People are often surprised and interested to learn that the differences between relativity and newtonian gravity really are observable. Other standard examples are the precession of the perihelion of mercury (which was a famous unsolved problem before the introduction of GR) and the demonstration that light rays do not travel along straight lines by photographing the sun during an eclipse. This last observation demonstrated, for instance, that the metric on the universe is not the trivial flat one.
Here are some examples
to quote my favorite one:
In 1998, mathematics was suddenly in the news.

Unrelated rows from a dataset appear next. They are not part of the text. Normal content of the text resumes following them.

/-- Bytes of a place that an engine instruction of a thread reads before its fault point: poison in them is contained. -/
def takePlace (k : Nat) (l : Place) : M (List Byte) := do
  heartClear k (placeFp (k / 4) l)
  let (v, x) ← readPlace k l
  if x then throw (.contain l.pa) else return toLE v l.n

/-- Read a descriptor or program [o, o + m) at an EA wherever it lies, in the thread's grove; it must be 8-byte aligned (R133,
R169, R218). Poison in it is contained. -/
def fetchParts (k : Nat) (p : Port) (far : Bool) (o m : Nat) : List (Nat × Nat) → M (List Byte)
  | [] => return []
  | (va, n) :: r => do
    let (pa, pol) ← transl p .read far o m (va % 2 ^ 64) 0
    let l ← mapAll (if inRegs pa then [(pa, n)] else lineParts pa n) fun e => do
      takePlace k (← grant p .read e.1 pol e.2 0)
    return l.flatten ++ (← fetchParts k p far o m r)

/-- n bytes of a descriptor or program. -/
def fetchRaw (k : Nat) (o : Opnd) (n : Nat) : M (List Byte) := do
  match o with
  | .mem va far => fetchParts k ((← get).crewPort k) far va n (pageParts va n)
  | o =>
    heartClear k (← opFp (k / 4) o [])
    heartTake (← walkAll k .read o n)

/-- A descriptor of n bytes, 8-byte aligned. -/
def fetchDesc (k : Nat) (o : Opnd) (n : Nat) : M (List Byte) := do
  if o.at % 8 ≠ 0 then throw (flt vAlign 0 (← opAddr k o) 0) else fetchRaw k o n

/-- The stochastic context of an engine unit with sampled LTREE and stream value (R76). -/
def engCtx (unit ltree stream : Nat) : M SrCtx := srCtx unit ltree (BitVec.ofNat 64 stream)

/-- LTREE and SR_STREAM of a thread as they are sampled at issue (R113). -/
def sampleSr (k : Nat) : M (Nat × Nat) := do
  let s ← get
  return (field (s.effReg (.srCtx (k / 4) (k % 4))) 0 6, (s.reg (.srStream (k / 4) (k % 4))).toNat)

/-- A value sampled at issue. -/
def Work.arg (x : Work) (i : Nat) : Nat := x.args.getD i 0

/-- Places of the i-th memory operand. -/
def Work.seg (x : Work) (i : Nat) : List Seg := x.segs.getD i []

end Sys2Proof.Machine
end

Thomas Hales of the University of Pittsburgh, Pennsylvania, had proved the Kepler conjecture, showing that the way greengrocers stack oranges is the most efficient way to pack spheres. A problem that had been open since 1611 was finally solved! On the television a greengrocer said: “I think that it's a waste of time and taxpayers' money.” I have been mentally arguing with that greengrocer ever since: today the mathematics of sphere packing enables modern communication, being at the heart of the study of channel coding and error-correction codes.
In 1611, Johannes Kepler suggested that the greengrocer's stacking was the most efficient, but he was not able to give a proof. It turned out to be a very difficult problem. Even the simpler question of the best way to pack circles was only proved in 1940 by László Fejes Tóth. Also in the seventeenth century, Isaac Newton and David Gregory argued over the kissing problem: how many spheres can touch a given sphere with no overlaps? In two dimensions it is easy to prove that the answer is 6. Newton thought that 12 was the maximum in 3 dimensions. It is, but only in 1953 did Kurt Schütte and Bartel van der Waerden give a proof.
The kissing number in 4 dimensions was proved to be 24 by Oleg Musin in 2003. In 5 dimensions we can say only that it lies between 40 and 44. Yet we do know that the answer in 8 dimensions is 240, proved back in 1979 by Andrew Odlyzko of the University of Minnesota, Minneapolis. The same paper had an even stranger result: the answer in 24 dimensions is 196,560. These proofs are simpler than the result for three dimensions, and relate to two incredibly dense packings of spheres, called the E8 lattice in 8-dimensions and the Leech lattice in 24 dimensions.
This is all quite magical, but is it useful? In the 1960s an engineer called Gordon Lang believed so. Lang was designing the systems for modems and was busy harvesting all the mathematics he could find.
He needed to send a signal over a noisy channel, such as a phone line. The natural way is to choose a collection of tones for signals. But the sound received may not be the same as the one sent. To solve this, he described the sounds by a list of numbers. It was then simple to find which of the signals that might have been sent was closest to the signal received. The signals can then be considered as spheres, with wiggle room for noise. To maximize the information that can be sent, these 'spheres' must be packed as tightly as possible.
In the 1970s, Lang developed a modem with 8-dimensional signals, using E8 packing. This helped to open up the Internet, as data could be sent over the phone, instead of relying on specifically designed cables. Not everyone was thrilled. Donald Coxeter, who had helped Lang understand the mathematics, said he was “appalled that his beautiful theories had been sullied in this way”.